--- START ---

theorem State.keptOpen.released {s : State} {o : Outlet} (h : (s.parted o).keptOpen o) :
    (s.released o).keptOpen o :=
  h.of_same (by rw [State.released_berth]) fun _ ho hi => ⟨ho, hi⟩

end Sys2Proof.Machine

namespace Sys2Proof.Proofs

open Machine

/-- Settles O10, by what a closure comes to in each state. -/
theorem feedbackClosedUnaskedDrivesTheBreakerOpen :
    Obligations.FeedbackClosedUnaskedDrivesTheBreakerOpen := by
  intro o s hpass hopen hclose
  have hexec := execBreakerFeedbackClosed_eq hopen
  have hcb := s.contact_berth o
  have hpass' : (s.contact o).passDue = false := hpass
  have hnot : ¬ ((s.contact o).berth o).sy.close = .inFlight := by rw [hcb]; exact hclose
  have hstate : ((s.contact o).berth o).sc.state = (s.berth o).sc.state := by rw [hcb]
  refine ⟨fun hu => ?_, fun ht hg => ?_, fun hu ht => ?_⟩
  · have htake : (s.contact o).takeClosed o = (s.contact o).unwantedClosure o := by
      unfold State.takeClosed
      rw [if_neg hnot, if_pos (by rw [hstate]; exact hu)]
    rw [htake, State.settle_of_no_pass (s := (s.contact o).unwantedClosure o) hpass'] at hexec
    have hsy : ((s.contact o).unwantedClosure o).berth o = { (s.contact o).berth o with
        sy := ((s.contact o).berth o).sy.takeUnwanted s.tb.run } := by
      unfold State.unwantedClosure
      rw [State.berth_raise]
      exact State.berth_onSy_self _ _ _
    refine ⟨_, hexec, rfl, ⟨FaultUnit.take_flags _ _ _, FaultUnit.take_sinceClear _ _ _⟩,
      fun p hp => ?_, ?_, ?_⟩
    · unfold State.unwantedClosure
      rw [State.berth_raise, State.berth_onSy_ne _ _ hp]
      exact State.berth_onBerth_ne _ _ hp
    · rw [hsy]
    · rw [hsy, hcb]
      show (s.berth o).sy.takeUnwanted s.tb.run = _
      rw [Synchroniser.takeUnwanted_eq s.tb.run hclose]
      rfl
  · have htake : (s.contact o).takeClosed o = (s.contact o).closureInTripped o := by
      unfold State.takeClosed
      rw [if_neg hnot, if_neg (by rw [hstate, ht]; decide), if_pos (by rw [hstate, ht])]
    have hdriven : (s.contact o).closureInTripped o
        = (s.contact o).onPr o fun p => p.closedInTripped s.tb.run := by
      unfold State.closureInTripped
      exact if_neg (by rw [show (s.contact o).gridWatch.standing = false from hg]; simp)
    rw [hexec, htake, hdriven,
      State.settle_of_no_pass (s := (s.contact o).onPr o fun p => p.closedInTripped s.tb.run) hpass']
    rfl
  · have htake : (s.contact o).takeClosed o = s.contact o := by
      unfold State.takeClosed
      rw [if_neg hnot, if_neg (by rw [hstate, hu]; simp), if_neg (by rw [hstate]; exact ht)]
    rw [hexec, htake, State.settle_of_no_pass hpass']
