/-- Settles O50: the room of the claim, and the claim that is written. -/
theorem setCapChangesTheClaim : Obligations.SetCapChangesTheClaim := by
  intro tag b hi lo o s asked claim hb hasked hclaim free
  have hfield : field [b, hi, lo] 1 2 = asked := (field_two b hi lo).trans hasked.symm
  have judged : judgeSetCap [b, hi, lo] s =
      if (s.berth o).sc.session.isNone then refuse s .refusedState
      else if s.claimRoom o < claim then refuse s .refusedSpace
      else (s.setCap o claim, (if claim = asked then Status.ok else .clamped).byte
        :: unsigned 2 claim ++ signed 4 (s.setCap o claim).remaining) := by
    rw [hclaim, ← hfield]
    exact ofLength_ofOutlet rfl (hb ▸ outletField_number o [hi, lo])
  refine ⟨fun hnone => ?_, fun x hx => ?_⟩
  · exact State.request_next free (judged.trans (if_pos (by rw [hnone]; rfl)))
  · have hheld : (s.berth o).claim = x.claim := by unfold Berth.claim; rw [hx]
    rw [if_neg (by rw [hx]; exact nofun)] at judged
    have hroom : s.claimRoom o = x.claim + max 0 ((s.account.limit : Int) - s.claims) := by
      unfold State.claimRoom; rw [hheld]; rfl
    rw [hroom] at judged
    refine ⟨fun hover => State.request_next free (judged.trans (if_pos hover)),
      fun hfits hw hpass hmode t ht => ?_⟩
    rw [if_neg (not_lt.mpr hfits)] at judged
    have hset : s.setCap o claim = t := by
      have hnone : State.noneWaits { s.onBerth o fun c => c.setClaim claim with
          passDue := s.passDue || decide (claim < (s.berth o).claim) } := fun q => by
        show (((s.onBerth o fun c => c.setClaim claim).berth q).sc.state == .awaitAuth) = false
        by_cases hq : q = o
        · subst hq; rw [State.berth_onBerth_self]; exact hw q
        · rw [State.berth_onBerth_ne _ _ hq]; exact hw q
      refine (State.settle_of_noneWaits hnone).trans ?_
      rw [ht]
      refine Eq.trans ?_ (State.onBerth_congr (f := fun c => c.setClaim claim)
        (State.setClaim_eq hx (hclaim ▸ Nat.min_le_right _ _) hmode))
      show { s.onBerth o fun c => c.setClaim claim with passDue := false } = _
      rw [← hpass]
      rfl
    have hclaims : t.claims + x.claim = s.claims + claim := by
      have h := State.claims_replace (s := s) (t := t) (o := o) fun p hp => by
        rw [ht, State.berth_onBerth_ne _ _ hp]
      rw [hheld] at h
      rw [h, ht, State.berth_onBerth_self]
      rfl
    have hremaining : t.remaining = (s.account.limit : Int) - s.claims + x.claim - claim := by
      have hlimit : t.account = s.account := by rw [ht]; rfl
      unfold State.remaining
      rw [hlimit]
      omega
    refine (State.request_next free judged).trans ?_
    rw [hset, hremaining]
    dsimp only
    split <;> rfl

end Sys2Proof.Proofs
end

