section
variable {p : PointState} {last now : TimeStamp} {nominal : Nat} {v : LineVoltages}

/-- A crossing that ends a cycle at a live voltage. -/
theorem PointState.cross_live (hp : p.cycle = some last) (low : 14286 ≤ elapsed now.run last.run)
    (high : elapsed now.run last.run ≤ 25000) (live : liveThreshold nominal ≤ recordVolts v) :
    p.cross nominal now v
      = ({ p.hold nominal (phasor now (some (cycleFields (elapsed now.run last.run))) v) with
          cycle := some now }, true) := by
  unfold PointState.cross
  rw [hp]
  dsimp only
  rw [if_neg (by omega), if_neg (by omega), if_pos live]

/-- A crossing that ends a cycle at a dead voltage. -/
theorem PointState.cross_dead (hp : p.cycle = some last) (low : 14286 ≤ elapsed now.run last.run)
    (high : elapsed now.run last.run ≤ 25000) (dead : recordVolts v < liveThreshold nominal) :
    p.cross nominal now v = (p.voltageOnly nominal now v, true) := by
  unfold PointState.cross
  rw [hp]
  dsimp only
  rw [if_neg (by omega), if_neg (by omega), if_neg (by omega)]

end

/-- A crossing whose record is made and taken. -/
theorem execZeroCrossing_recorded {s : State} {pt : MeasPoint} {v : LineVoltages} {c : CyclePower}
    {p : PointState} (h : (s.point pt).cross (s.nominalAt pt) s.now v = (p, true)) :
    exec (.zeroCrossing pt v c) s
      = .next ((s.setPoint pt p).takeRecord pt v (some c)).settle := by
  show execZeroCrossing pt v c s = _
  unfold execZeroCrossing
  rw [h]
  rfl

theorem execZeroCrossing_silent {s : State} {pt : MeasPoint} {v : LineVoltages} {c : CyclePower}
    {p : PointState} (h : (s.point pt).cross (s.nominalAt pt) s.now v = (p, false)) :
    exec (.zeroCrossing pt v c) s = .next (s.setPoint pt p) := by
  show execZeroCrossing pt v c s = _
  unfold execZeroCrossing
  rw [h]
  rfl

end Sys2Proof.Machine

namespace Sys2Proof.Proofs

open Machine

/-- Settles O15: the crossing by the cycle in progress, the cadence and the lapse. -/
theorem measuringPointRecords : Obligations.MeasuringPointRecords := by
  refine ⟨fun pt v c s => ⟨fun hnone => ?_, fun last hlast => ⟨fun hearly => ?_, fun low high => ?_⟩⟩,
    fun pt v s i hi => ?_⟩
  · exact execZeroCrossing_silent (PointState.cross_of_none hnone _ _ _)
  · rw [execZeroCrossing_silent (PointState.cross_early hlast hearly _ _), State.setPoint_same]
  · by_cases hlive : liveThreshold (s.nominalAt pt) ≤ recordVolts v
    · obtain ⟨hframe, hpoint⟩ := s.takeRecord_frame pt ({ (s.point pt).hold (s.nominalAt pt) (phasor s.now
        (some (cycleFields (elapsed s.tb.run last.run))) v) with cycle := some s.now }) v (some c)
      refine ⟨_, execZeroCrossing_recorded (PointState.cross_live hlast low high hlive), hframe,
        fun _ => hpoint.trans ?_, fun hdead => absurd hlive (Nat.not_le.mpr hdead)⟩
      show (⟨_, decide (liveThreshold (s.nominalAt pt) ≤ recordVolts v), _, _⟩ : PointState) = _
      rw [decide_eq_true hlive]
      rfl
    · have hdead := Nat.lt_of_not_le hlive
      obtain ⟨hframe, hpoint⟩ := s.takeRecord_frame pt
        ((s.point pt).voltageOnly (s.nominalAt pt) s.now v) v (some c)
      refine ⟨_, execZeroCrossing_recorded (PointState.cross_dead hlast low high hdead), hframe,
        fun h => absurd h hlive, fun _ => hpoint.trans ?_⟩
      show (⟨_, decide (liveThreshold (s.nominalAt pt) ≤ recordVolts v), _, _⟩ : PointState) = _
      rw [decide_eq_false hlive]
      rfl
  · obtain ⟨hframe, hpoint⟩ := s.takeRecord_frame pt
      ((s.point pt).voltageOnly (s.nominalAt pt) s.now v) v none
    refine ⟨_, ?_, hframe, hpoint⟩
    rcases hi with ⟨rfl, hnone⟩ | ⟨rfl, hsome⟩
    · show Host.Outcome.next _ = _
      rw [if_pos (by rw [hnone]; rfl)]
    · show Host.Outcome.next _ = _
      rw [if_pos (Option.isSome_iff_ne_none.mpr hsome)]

--- END ---

Goal of the exercise — Where a line above contains the word "claimRoom", show that line.

Solution —
      else if s.claimRoom o < claim then refuse s .refusedSpace
    have hroom : s.claimRoom o = x.claim + max 0 ((s.account.limit : Int) - s.claims) := by
      unfold State.claimRoom; rw [hheld]; rfl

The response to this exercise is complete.